#### Exercise description:
Please copy out the entries below exactly, beginning with the line that contains "match homeOf pa with" and ending with the line that contains "w = 0x65#7)", and include nothing outside that span.

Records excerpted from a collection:
-- ==== Sys2Proof/Laws/Reads.lean ====
section
/-! SUPPORT. What reads leave in the caches; watches and acquires. -/
namespace Sys2Proof.Machine

theorem State.Fetched.refl (s : State) : s.Fetched s := ⟨fun _ _ => rfl, fun _ => rfl, rfl⟩

theorem State.Fetched.trans {s t u : State} (h : s.Fetched t) (g : t.Fetched u) : s.Fetched u where
  core d c := by rw [g.core d c, h.core d c]
  die d := by rw [g.die d, h.die d]
  rest := by
    have := g.rest
    rw [h.rest] at this
    exact this

theorem State.Fetched.caches (s : State) (d c : Nat) (l1 : List Sector) (tlb : List TlbEntry) (reuse : List ReuseEntry) :
    s.Fetched (s.setCore d c { s.core d c with l1 := l1, tlb := tlb, reuse := reuse }) where
  core := fun e f => by
    by_cases h : (e, f) = (d, c)
    · cases h; rw [State.core_setCore]
    · rw [State.core_setCore_other _ _ h]
  die := fun _ => rfl
  rest := rfl

theorem State.Fetched.dieCaches (s : State) (d : Nat) (rdc : List Sector) (tlb : List TlbEntry) (l2 : List L2Line) :
    s.Fetched (s.setDie d { s.die d with rdc := rdc, tlb := tlb, l2 := l2 }) where
  core := fun _ _ => rfl
  die := fun e => by
    by_cases h : e = d
    · cases h; rw [State.die_setDie]
    · rw [State.die_setDie_other _ _ h]
  rest := rfl

theorem State.Fetched.noteCache (s : State) (d : Nat) (c : Option Nat) (src n : Nat) (who : List (Nat × Bool)) :
    s.Fetched (s.noteCache d c src n who) := by
  unfold State.noteCache
  split
  · exact .refl s
  · exact ⟨fun _ _ => rfl, fun _ => rfl, rfl⟩

theorem State.noteCache_reads (s : State) (d : Nat) (c : Option Nat) (src n : Nat) (who : List (Nat × Bool)) :
    (s.noteCache d c src n who).xreads = s.xreads := by
  unfold State.noteCache; split <;> rfl
theorem State.noteCache_link (s : State) (d : Nat) (c : Option Nat) (src n : Nat) (who : List (Nat × Bool)) :
    (s.noteCache d c src n who).link = s.link := by
  unfold State.noteCache; split <;> rfl

theorem State.L2Only.fetched {s t : State} (h : s.L2Only t) : s.Fetched t := by
  obtain ⟨hd, hr⟩ := h
  refine ⟨fun _ _ => by rw [hr]; rfl, fun d => ?_, ?_⟩
  · have : (t.die d).rdc = (s.die d).rdc ∧ (t.die d).tlb = (s.die d).tlb ∧ (t.die d).rows = (s.die d).rows := by rw [hd d]; exact ⟨rfl, rfl, rfl⟩
    rw [this.1, this.2.1, this.2.2]; exact hd d
  · rw [hr]

theorem State.Fetched.l2Touch (s : State) (pa : Nat) (pl : Option L2Place) (w : Bool) : s.Fetched (s.l2Touch pa pl w) :=
  (s.l2Only_l2Touch pa pl w).fetched

/-- What only changes the caches of cores and dies, with the events they count, is a look at memory. -/
theorem State.Wrote.fetched {s t : State} (h : s.Wrote t []) (hx : t.xreads = s.xreads) (hp : t.poison = s.poison) (hl : t.lost = s.lost)
    (hk : t.link = s.link) : s.Fetched t := by
  refine ⟨h.core, fun d => ?_, ?_⟩
  · have : (t.die d).rows = (s.die d).rows := by rw [h.die d]
    rw [this]; exact h.die d
  · have hf : t.free = s.free := by rw [h.rest]; rfl
    rw [hf]
    conv => lhs; rw [h.rest, h.mem]
    rw [hx, hp, hl, hk]
    rfl

theorem State.Fetched.noteRead (s : State) (d : Nat) (c : Option Nat) (pa : Nat) (pl : L2Place) (v : Vec) (m : Nat) :
    s.Fetched (s.noteRead d c pa pl v m) := by
  let P (x : State) : Prop := s.Fetched x
  have fill : ∀ x e a, s.Fetched x → s.Fetched (State.fillL1 x e a (pa / 32) v m pl.hint) := fun x e a h =>
    h.trans ((State.Wrote.fillL1 x e a (pa / 32) v m pl.hint).fetched
      (by unfold State.fillL1; dsimp only; exact (State.noteCache_reads ..).trans (State.noteCache_reads ..))
      (State.fillL1_marks ..).1 (State.fillL1_marks ..).2
      (by unfold State.fillL1; dsimp only; exact (State.noteCache_link ..).trans (State.noteCache_link ..)))
  exact State.noteRead_stages (P := P) (Q := P) (R := P) (.refl s) (fun _ _ _ _ _ _ h => h.trans (.noteCache ..)) (fun _ h => h)
    (fun _ _ _ h => h.trans (.caches ..)) (fun _ _ _ h => fill _ _ _ h) (fun _ _ _ _ _ _ h => h.trans (.noteCache ..)) (fun _ h => h)
    (fun _ h => h.trans (.dieCaches ..)) (fun _ _ _ _ h => h.trans (.dieCaches ..)) fun _ h => h.trans (.l2Touch ..)

theorem State.Fetched.tlbUse (s : State) (d c pdom page : Nat) : s.Fetched (s.tlbUse d c pdom page) := by
  unfold State.tlbUse
  split
  · exact .refl s
  · split
    · exact .caches s d c _ _ _
    · exact .refl s

theorem State.Fetched.tlbUseAll (s : State) (st : Strand) (l : List (Nat × Nat)) : s.Fetched (s.tlbUseAll st l) := by
  unfold State.tlbUseAll
  have : ∀ x : State, s.Fetched x → s.Fetched (l.foldl (fun s (va, _) =>
      if addrKind va = .virt then s.tlbUse st.at_.die st.at_.core st.pdom.toNat (pageOf va) else s) x) := by
    induction l with
    | nil => exact fun x h => h
    | cons p l ih =>
      intro x h
      refine ih _ ?_
      dsimp only
      split
      · exact h.trans (.tlbUse _ _ _ _ _)
      · exact h
  exact this s (.refl s)


theorem State.Fetched.tlbFill (s : State) (d pdom page : Nat) (l : Leaf) : s.Fetched (s.tlbFill d pdom page l) :=
  .dieCaches s d (s.die d).rdc _ (s.die d).l2

theorem State.Fetched.raiseRow (s : State) (d k : Nat) : s.Fetched (s.raiseRow d k) where
  core := fun _ _ => rfl
  die := fun e => by
    unfold State.raiseRow State.setRow
    by_cases h : e = d
    · cases h; rw [State.die_setDie]
    · dsimp only; rw [State.die_setDie_other _ _ h]
  rest := rfl

theorem State.Fetched.free (s : State) (n : Nat) : s.Fetched { s with free := n } := ⟨fun _ _ => rfl, fun _ => rfl, rfl⟩

theorem State.Fetched.unitAtom {s t : State} {d : Nat} {c : Option Nat} {pa : Nat} {pl : L2Place} {v : Vec} {m : Nat}
    (h : s.unitAtom d c pa pl = some (v, m, t)) : s.Fetched t := by
  unfold State.unitAtom at h
  split at h
  · cases h; exact .noteRead ..
  · split at h
    · split at h
      · rename_i k _ _
        have hh : s.Fetched (s.homeAtom k (pa / 32)).2 := by
          unfold State.homeAtom
          split
          · exact .free s _
          · exact .refl s
        simp only [Option.some.injEq, Prod.mk.injEq] at h
        rw [← h.2.2]
        exact hh.trans ((State.Fetched.raiseRow _ _ _).trans (.noteRead ..))
      · cases h
    · cases h

theorem State.Fetched.fillLine (s : State) (st : Strand) (pa : Nat) (pl : L2Place) (l1 : Bool) : s.Fetched (s.fillLine st pa pl l1) := by
  unfold State.fillLine
  have : ∀ (l : List Nat) (x : State), s.Fetched x → s.Fetched (l.foldl (fun s j =>
      let p' := pa / 128 * 128 + 32 * j
      match s.unitAtom st.at_.die (if l1 then some st.at_.core else none) p' pl with
      | some (_, _, s) => s
      | none => s) x) := by
    intro l
    induction l with
    | nil => exact fun x h => h
    | cons j l ih =>
      intro x h
      refine ih _ ?_
      dsimp only
      split
      · rename_i hu
        exact h.trans (.unitAtom hu)
      · exact h
  exact this _ s (.refl s)

/-! ### What the L1 holds after reads -/

/-- A sector of a line that is held alive. -/
theorem findLine_of_sector {l : List Sector} {a atom now : Nat} (ha : a / 4 = atom / 4) (h : (findSector l a now).isSome) :
    (findLine l atom now).isSome := by
  cases hf : findLine l atom now with
  | some y => rfl
  | none => rw [findSector_other hf ha] at h; cases h

/-- A fill leaves in the cache the sector it brings, and those of its line. -/
theorem findSector_fillSector_some (l : List Sector) (cap atom now lease mark hint : Nat) (v : Vec) (hl : 0 < lease) (a : Nat)
    (ha : a / 4 = atom / 4) (h : a = atom ∨ (findSector l a now).isSome) :
    (findSector (fillSector l cap atom v mark now lease hint) a now).isSome := by
  by_cases e : a = atom
  · have hf := findSector_fillSector l cap atom now lease mark hint v hl a (.inl ha)
    rw [if_pos e] at hf
    cases hx : findSector (fillSector l cap atom v mark now lease hint) a now with
    | none => rw [hx] at hf; simp at hf
    | some x => rfl
  · have hs := h.resolve_left e
    have hline := findLine_of_sector ha hs
    unfold fillSector
    dsimp only
    cases hf : findLine l atom now with
    | none => rw [hf] at hline; cases hline
    | some y =>
      dsimp only
      unfold findSector at hs ⊢
      rw [List.find?_cons_of_neg (by simp [Ne.symm e])]
      show (findSector (useLine _ atom) a now).isSome
      rw [findSector_useLine]
      unfold findSector
      rw [find?_filter_keep]
      · exact hs
      · intro x _ hx
        simp only [Bool.and_eq_true, decide_eq_true_eq] at hx
        simp [hx.1, e]

/-- The L1 of the reader after a read that allocates: it holds the atom, and what it held of the line. -/
theorem State.noteRead_l1 (s : State) (d c pa : Nat) (pl : L2Place) (v : Vec) (m : Nat) (a : Nat) (hp : pl.hint ≠ 3)
    (ha : a / 4 = pa / 32 / 4) (h : a = pa / 32 ∨ (findSector (s.core d c).l1 a s.cycle).isSome) :
    (findSector ((s.noteRead d (some c) pa pl v m).core d c).l1 a s.cycle).isSome := by
  unfold State.noteRead
  dsimp only
  generalize hin : (findSector (s.core d c).l1 (pa / 32) s.cycle).isSome = inL1
  have hx : ∀ x : State, (findSector (x.core d c).l1 a s.cycle).isSome → (findSector (State.core (if inL1 = true then x else
      match homeOf pa with
      | .dram k =>
        if k = d then x.l2Touch pa (some pl) false
        else
          if (findSector (x.die d).rdc (pa / 32) x.cycle).isSome = true then
            (x.noteCache d none (if (findSector (x.die d).rdc (pa / 32) x.cycle).isSome = true then 67 else 68) 1 s.curWho).useRdc d (pa / 32)
          else (if pl.hint = 3 then
              x.noteCache d none (if (findSector (x.die d).rdc (pa / 32) x.cycle).isSome = true then 67 else 68) 1 s.curWho
            else (x.noteCache d none (if (findSector (x.die d).rdc (pa / 32) x.cycle).isSome = true then 67 else 68) 1 s.curWho).fillRdc d
              (pa / 32) v m pl.hint).l2Touch pa (some pl) false
      | _ => x) d c).l1 a s.cycle).isSome := by
    intro x hx
    split
    · exact hx
    · split
      · split
        · rw [State.l2Touch_l1]; exact hx
        · split
          · show (findSector (State.core (State.noteCache ..) d c).l1 a s.cycle).isSome
            rw [State.noteCache_core]; exact hx
          · rw [State.l2Touch_l1]
            show (findSector (State.core (State.noteCache ..) d c).l1 a s.cycle).isSome
            rw [State.noteCache_core]; exact hx
      · exact hx
  apply hx
  have hc : ∀ n, (s.noteCache d (some c) n 1 s.curWho).cycle = s.cycle := fun n => (State.noteCache_rest ..).2.2.2
  cases inL1 with
  | true =>
    simp only [if_true]
    unfold State.useL1
    dsimp only
    rw [State.core_setCore]
    show (findSector (useLine _ _) a s.cycle).isSome
    rw [findSector_useLine, State.noteCache_core]
    rcases h with h | h
    · rw [h]; exact hin
    · exact h
  | false =>
    simp only [Bool.false_eq_true, if_false, hp]
    rw [State.fillL1_l1, hc, State.noteCache_core]
    exact findSector_fillSector_some _ _ _ _ _ _ _ _ (Core.lease_pos _) _ ha h
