theorem decodeMain_64 {mk : Option Msk} {x : Option (BitVec 25)} {w : Word} (h : fOp w = 0x64#7) :
    decodeMain mk x w = (if mk.isNone && x.isNone then decode64 (fFn w) (fD w) (fA w) (fB w) else none) := by
  unfold decodeMain; rw [h]; rfl

theorem decodeMain_65 {mk : Option Msk} {x : Option (BitVec 25)} {w : Word} (h : fOp w = 0x65#7) :
    decodeMain mk x w = (if mk.isNone && x.isNone then decode65 (fFn w) (fD w) (fA w) (fB w) else none) := by
  unfold decodeMain; rw [h]; rfl

theorem decodeMain_66 {mk : Option Msk} {x : Option (BitVec 25)} {w : Word} (h : fOp w = 0x66#7) :
    decodeMain mk x w = (if mk.isNone && x.isNone then decode66 (fFn w) (fD w) (fA w) (fB w) else none) := by
  unfold decodeMain; rw [h]; rfl

theorem decodeMain_67 {mk : Option Msk} {x : Option (BitVec 25)} {w : Word} (h : fOp w = 0x67#7) :
    decodeMain mk x w = (if mk.isNone && x.isNone then decode67 (fFn w) (fD w) (fA w) (fB w) else none) := by
  unfold decodeMain; rw [h]; rfl

theorem decodeMain_68 {mk : Option Msk} {x : Option (BitVec 25)} {w : Word} (h : fOp w = 0x68#7) :
    decodeMain mk x w = (if mk.isNone && x.isNone then decode68 (fFn w) (fD w) (fA w) (fB w) else none) := by
  unfold decodeMain; rw [h]; rfl

theorem decodeMain_70 {mk : Option Msk} {x : Option (BitVec 25)} {w : Word} (h : fOp w = 0x70#7) :
    decodeMain mk x w = (if mk.isNone && x.isNone then decode70 (fFn w) (fD w) (fImm w) else none) := by
  unfold decodeMain; rw [h]; rfl

theorem decodeMain_71 {mk : Option Msk} {x : Option (BitVec 25)} {w : Word} (h : fOp w = 0x71#7) :
    decodeMain mk x w = (if mk.isNone && x.isNone then decode71 (fFn w) (fD w) (fImm w) else none) := by
  unfold decodeMain; rw [h]; rfl

theorem decodeMain_72 {mk : Option Msk} {x : Option (BitVec 25)} {w : Word} (h : fOp w = 0x72#7) :
    decodeMain mk x w = (if mk.isNone && x.isNone then decode72 (fFn w) (fD w) (fA w) (fB w) else none) := by
  unfold decodeMain; rw [h]; rfl

theorem decodeMain_73 {mk : Option Msk} {x : Option (BitVec 25)} {w : Word} (h : fOp w = 0x73#7) :
    decodeMain mk x w = (if mk.isNone && x.isNone then decode73 (fFn w) (fD w) (fA w) (fB w) else none) := by
  unfold decodeMain; rw [h]; rfl

end Sys2Proof
end

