theorem jr (a : BitVec 7) : Statement (.jr a) := by
  intro _; show decodeMain none none (wordA 0x33#7 0#4 0#7 a 0#7) = _
  rw [decodeMain_33 (fOp_wordA ..)]; simp [decode33]

theorem jalr (a : BitVec 7) : Statement (.jalr a) := by
  intro _; show decodeMain none none (wordA 0x33#7 1#4 0#7 a 0#7) = _
  rw [decodeMain_33 (fOp_wordA ..)]; simp [decode33]

theorem ret : Statement .ret := by
  intro _; show decodeMain none none (wordA 0x33#7 2#4 0#7 0#7 0#7) = _
  rw [decodeMain_33 (fOp_wordA ..)]; simp [decode33]

theorem retPair (a : BitVec 7) : Statement (.retPair a) := by
  intro _; show decodeMain none none (wordA 0x33#7 2#4 0#7 a 1#7) = _
  rw [decodeMain_33 (fOp_wordA ..)]; simp [decode33]

theorem rcv : Statement .rcv := by
  intro _; show decodeMain none none (wordA 0x34#7 0#4 0#7 0#7 0#7) = _
  rw [decodeMain_34 (fOp_wordA ..)]; simp [decode34]

theorem exit : Statement .exit := by
  intro _; show decodeMain none none (wordA 0x35#7 0#4 0#7 0#7 0#7) = _
  rw [decodeMain_35 (fOp_wordA ..)]; simp [decode35]

theorem yield : Statement .yield := by
  intro _; show decodeMain none none (wordA 0x35#7 1#4 0#7 0#7 0#7) = _
  rw [decodeMain_35 (fOp_wordA ..)]; simp [decode35]

theorem sleep (a : BitVec 7) : Statement (.sleep a) := by
  intro _; show decodeMain none none (wordA 0x35#7 2#4 0#7 a 0#7) = _
  rw [decodeMain_35 (fOp_wordA ..)]; simp [decode35]

theorem lds (x : Option (BitVec 25)) (l : BitVec 4) (d : BitVec 7) (a : BitVec 7) (s : BitVec 2) (q : BitVec 1) (c : BitVec 2) (h : BitVec 2) : Statement (.lds x l d a s q c h) := by
  intro _; show decodeMain none x (wordA 0x40#7 l d a (s ++ q ++ c ++ h)) = _
  rw [decodeMain_40 (fOp_wordA ..)]; simp [decode40]

theorem ldv (mk : Option Msk) (x : Option (BitVec 25)) (l : BitVec 4) (d : BitVec 7) (a : BitVec 7) (s : BitVec 2) (q : BitVec 1) (c : BitVec 2) (h : BitVec 2) : Statement (.ldv mk x l d a s q c h) := by
  intro _; show decodeMain mk x (wordA 0x41#7 l d a (s ++ q ++ c ++ h)) = _
  rw [decodeMain_41 (fOp_wordA ..)]; simp [decode41]

theorem ldg (mk : Option Msk) (x : Option (BitVec 25)) (l : BitVec 4) (d : BitVec 7) (a : BitVec 7) (b : BitVec 7) : Statement (.ldg mk x l d a b) := by
  intro _; show decodeMain mk x (wordA 0x42#7 l d a b) = _
  rw [decodeMain_42 (fOp_wordA ..)]; simp [decode42]

theorem sts (x : Option (BitVec 25)) (d : BitVec 7) (a : BitVec 7) (s : BitVec 2) (q : BitVec 1) (c : BitVec 2) (h : BitVec 2) : Statement (.sts x d a s q c h) := by
  intro _; show decodeMain none x (wordA 0x43#7 0#4 d a (s ++ q ++ c ++ h)) = _
  rw [decodeMain_43 (fOp_wordA ..)]; simp [decode43]

theorem stv (mk : Option Msk) (x : Option (BitVec 25)) (d : BitVec 7) (a : BitVec 7) (s : BitVec 2) (q : BitVec 1) (c : BitVec 2) (h : BitVec 2) : Statement (.stv mk x d a s q c h) := by
  intro _; show decodeMain mk x (wordA 0x44#7 0#4 d a (s ++ q ++ c ++ h)) = _
  rw [decodeMain_44 (fOp_wordA ..)]; simp [decode44]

#### Task solution:
      match homeOf pa with
      | .dram k =>
        if k = d then x.l2Touch pa (some pl) false
        else
          if (findSector (x.die d).rdc (pa / 32) x.cycle).isSome = true then
            (x.noteCache d none (if (findSector (x.die d).rdc (pa / 32) x.cycle).isSome = true then 67 else 68) 1 s.curWho).useRdc d (pa / 32)
          else (if pl.hint = 3 then
              x.noteCache d none (if (findSector (x.die d).rdc (pa / 32) x.cycle).isSome = true then 67 else 68) 1 s.curWho
            else (x.noteCache d none (if (findSector (x.die d).rdc (pa / 32) x.cycle).isSome = true then 67 else 68) 1 s.curWho).fillRdc d
              (pa / 32) v m pl.hint).l2Touch pa (some pl) false
      | _ => x) d c).l1 a s.cycle).isSome := by
    intro x hx
    split
    · exact hx
    · split
      · split
        · rw [State.l2Touch_l1]; exact hx
        · split
          · show (findSector (State.core (State.noteCache ..) d c).l1 a s.cycle).isSome
            rw [State.noteCache_core]; exact hx
          · rw [State.l2Touch_l1]
            show (findSector (State.core (State.noteCache ..) d c).l1 a s.cycle).isSome
            rw [State.noteCache_core]; exact hx
      · exact hx
  apply hx
  have hc : ∀ n, (s.noteCache d (some c) n 1 s.curWho).cycle = s.cycle := fun n => (State.noteCache_rest ..).2.2.2
  cases inL1 with
  | true =>
    simp only [if_true]
    unfold State.useL1
    dsimp only
    rw [State.core_setCore]
    show (findSector (useLine _ _) a s.cycle).isSome
    rw [findSector_useLine, State.noteCache_core]
    rcases h with h | h
    · rw [h]; exact hin
    · exact h
  | false =>
    simp only [Bool.false_eq_true, if_false, hp]
    rw [State.fillL1_l1, hc, State.noteCache_core]
    exact findSector_fillSector_some _ _ _ _ _ _ _ _ (Core.lease_pos _) _ ha h
theorem decodeMain_64 {mk : Option Msk} {x : Option (BitVec 25)} {w : Word} (h : fOp w = 0x64#7) :
    decodeMain mk x w = (if mk.isNone && x.isNone then decode64 (fFn w) (fD w) (fA w) (fB w) else none) := by
  unfold decodeMain; rw [h]; rfl

theorem decodeMain_65 {mk : Option Msk} {x : Option (BitVec 25)} {w : Word} (h : fOp w = 0x65#7) :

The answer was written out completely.